(Beginning of SUPPLIED MATERIAL)

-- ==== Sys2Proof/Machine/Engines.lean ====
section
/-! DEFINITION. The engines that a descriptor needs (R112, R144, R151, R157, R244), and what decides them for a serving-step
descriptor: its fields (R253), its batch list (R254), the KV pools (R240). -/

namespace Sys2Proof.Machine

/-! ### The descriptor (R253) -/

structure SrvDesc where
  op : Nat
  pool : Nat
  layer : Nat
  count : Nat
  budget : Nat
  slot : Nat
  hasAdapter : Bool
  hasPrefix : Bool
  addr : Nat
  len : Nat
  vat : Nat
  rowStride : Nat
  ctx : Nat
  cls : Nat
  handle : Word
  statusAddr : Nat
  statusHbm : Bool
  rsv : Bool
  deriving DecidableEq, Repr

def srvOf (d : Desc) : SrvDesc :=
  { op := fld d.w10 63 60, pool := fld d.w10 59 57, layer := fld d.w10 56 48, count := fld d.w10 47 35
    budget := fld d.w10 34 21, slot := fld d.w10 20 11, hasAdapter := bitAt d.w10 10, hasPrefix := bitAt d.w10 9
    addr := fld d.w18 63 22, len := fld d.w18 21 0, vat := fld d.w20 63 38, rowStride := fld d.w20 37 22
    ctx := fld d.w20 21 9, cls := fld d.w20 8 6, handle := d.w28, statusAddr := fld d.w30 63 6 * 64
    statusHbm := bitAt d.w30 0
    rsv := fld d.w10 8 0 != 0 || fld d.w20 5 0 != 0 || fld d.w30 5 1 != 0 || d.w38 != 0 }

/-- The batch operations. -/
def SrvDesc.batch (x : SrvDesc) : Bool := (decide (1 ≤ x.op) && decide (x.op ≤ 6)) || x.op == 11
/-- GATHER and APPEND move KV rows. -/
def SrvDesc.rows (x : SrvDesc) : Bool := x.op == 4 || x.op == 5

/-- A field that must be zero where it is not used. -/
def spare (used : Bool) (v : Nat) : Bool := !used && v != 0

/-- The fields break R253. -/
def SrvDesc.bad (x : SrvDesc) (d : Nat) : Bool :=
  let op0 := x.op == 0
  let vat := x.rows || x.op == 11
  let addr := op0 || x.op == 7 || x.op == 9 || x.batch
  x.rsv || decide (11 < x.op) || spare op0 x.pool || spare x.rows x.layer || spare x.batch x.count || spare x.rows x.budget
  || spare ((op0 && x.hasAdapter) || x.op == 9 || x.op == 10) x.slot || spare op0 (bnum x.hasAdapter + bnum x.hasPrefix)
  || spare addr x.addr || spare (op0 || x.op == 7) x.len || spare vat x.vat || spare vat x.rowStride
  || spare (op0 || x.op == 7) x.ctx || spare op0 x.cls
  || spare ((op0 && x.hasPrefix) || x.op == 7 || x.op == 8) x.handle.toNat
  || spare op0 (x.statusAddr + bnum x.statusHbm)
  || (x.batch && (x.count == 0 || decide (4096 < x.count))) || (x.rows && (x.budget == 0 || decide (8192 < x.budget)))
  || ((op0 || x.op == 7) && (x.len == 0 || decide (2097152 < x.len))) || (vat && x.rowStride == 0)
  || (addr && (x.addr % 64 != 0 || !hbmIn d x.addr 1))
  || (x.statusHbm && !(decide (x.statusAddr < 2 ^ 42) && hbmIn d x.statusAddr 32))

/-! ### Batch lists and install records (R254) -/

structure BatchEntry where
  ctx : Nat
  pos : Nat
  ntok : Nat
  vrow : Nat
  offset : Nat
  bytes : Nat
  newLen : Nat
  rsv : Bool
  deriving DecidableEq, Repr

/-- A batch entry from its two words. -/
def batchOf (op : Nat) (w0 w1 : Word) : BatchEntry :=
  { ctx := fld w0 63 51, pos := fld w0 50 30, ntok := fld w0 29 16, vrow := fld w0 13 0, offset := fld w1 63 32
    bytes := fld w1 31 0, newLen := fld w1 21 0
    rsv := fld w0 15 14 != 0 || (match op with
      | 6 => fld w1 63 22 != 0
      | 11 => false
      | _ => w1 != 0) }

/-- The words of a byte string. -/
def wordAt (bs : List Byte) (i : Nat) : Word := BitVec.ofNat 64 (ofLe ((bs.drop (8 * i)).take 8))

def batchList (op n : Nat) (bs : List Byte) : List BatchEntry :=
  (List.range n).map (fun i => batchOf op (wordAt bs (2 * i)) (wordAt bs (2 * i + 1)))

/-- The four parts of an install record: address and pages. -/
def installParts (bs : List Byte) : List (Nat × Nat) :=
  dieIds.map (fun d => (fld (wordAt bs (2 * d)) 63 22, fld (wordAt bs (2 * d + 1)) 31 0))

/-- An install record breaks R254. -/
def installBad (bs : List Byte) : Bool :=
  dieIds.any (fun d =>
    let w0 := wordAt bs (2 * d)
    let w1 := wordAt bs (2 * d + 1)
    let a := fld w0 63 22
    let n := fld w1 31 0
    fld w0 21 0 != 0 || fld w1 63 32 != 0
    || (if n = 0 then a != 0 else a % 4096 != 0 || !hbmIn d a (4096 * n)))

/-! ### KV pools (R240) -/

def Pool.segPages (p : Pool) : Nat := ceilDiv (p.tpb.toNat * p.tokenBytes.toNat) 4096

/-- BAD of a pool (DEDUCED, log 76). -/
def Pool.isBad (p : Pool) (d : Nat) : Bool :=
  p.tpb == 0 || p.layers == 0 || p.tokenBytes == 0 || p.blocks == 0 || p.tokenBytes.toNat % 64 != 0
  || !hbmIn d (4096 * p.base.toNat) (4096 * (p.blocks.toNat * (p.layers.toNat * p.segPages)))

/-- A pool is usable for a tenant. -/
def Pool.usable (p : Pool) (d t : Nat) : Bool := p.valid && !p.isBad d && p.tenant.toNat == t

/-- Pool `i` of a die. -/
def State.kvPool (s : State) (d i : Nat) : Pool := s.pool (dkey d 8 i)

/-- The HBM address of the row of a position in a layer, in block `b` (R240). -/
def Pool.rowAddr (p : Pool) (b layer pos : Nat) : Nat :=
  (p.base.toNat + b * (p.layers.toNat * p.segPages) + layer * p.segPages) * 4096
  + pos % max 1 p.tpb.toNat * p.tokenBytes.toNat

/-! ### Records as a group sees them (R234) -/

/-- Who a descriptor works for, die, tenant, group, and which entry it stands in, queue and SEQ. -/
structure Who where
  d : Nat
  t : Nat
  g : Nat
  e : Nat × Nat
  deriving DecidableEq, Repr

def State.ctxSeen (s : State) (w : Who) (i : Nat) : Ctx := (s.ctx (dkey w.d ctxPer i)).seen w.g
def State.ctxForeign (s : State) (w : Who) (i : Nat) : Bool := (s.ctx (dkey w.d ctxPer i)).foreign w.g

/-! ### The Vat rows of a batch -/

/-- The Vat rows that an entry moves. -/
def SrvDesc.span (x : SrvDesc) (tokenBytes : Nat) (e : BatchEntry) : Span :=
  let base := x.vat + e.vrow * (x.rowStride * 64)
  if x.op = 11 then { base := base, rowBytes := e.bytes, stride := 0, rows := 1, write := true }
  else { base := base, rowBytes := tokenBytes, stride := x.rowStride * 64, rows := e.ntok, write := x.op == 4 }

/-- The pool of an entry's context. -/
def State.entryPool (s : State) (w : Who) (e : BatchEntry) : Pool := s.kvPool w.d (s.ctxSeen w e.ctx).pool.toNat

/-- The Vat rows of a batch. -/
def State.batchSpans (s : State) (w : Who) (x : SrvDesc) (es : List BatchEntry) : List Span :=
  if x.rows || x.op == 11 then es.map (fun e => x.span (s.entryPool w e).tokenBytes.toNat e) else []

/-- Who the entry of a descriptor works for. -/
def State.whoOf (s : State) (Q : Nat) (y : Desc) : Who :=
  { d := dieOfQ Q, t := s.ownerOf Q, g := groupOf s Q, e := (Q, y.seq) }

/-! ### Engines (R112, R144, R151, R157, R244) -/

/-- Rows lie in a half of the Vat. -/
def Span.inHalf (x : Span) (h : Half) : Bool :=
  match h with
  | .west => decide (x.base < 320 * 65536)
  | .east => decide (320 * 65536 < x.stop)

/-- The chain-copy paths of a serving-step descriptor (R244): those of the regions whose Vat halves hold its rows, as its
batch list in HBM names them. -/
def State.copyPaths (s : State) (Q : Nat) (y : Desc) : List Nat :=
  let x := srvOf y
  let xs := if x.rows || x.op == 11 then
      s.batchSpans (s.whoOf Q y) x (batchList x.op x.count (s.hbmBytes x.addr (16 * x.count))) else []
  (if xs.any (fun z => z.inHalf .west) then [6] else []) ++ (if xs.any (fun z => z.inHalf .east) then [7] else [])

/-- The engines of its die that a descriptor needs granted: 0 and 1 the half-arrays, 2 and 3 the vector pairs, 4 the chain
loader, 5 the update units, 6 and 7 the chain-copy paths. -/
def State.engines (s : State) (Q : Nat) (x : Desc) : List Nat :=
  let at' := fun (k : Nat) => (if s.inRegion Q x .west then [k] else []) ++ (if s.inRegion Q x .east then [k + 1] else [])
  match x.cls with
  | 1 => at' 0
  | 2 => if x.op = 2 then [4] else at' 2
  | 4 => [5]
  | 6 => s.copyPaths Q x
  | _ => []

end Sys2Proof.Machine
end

(End of SUPPLIED MATERIAL)
(Beginning of SUPPLIED MATERIAL)

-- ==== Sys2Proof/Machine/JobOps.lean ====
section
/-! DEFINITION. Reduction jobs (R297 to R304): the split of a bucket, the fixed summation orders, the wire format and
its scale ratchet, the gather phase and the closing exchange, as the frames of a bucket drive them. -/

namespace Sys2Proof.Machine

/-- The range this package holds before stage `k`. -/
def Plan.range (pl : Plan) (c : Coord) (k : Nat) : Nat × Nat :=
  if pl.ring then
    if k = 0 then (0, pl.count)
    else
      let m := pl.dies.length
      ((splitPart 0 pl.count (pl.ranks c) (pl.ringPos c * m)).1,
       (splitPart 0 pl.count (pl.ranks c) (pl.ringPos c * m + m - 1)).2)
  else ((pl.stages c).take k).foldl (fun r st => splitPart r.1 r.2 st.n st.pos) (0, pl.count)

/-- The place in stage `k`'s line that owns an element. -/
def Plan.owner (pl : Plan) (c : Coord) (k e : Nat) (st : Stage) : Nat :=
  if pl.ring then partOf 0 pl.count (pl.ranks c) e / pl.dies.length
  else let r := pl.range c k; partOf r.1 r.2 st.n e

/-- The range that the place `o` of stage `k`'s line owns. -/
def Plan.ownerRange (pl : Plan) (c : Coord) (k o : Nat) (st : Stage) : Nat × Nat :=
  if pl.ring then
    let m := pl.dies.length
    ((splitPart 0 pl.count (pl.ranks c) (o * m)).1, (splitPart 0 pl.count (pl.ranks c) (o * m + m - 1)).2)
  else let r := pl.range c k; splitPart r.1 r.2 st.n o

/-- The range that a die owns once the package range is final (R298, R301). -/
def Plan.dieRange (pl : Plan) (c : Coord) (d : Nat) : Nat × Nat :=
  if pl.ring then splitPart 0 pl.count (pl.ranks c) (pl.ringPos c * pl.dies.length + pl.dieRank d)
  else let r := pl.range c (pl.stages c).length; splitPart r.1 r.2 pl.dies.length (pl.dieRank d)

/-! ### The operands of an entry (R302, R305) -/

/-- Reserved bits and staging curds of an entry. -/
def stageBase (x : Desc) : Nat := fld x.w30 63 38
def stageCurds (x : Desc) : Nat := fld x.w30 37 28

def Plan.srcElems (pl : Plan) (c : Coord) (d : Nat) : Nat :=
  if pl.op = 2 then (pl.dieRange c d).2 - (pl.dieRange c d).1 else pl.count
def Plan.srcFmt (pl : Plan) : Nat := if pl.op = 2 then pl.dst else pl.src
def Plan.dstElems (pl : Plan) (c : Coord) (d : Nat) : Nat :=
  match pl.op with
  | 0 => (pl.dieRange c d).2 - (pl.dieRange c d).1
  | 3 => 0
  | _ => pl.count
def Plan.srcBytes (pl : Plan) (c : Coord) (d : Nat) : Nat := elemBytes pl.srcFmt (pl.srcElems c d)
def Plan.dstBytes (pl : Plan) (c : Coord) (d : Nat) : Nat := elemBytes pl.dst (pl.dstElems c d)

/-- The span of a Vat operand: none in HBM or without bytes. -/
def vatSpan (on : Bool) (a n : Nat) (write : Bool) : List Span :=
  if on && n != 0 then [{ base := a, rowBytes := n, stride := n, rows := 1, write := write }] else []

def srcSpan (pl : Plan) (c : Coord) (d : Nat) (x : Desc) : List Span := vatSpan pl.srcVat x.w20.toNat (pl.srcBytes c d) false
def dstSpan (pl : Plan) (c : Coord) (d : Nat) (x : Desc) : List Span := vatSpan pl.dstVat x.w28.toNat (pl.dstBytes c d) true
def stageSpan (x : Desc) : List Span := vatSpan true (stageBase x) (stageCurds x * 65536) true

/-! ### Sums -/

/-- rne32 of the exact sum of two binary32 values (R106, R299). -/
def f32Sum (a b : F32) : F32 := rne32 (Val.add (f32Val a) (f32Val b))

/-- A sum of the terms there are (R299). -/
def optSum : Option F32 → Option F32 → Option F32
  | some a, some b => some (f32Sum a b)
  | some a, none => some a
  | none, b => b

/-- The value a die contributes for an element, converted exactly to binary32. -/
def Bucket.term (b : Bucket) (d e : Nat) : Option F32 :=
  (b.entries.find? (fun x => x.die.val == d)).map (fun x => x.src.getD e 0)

(End of SUPPLIED MATERIAL)

GOAL OF THE EXERCISE -
Using the records above, copy word for word the line with "newLen : Nat", the line with "byte string. -/", and every line between them.

ANSWER TO THIS PROBLEM -
  newLen : Nat
  rsv : Bool
  deriving DecidableEq, Repr

/-- A batch entry from its two words. -/
def batchOf (op : Nat) (w0 w1 : Word) : BatchEntry :=
  { ctx := fld w0 63 51, pos := fld w0 50 30, ntok := fld w0 29 16, vrow := fld w0 13 0, offset := fld w1 63 32
    bytes := fld w1 31 0, newLen := fld w1 21 0
    rsv := fld w0 15 14 != 0 || (match op with
      | 6 => fld w1 63 22 != 0
      | 11 => false
      | _ => w1 != 0) }

/-- The words of a byte string. -/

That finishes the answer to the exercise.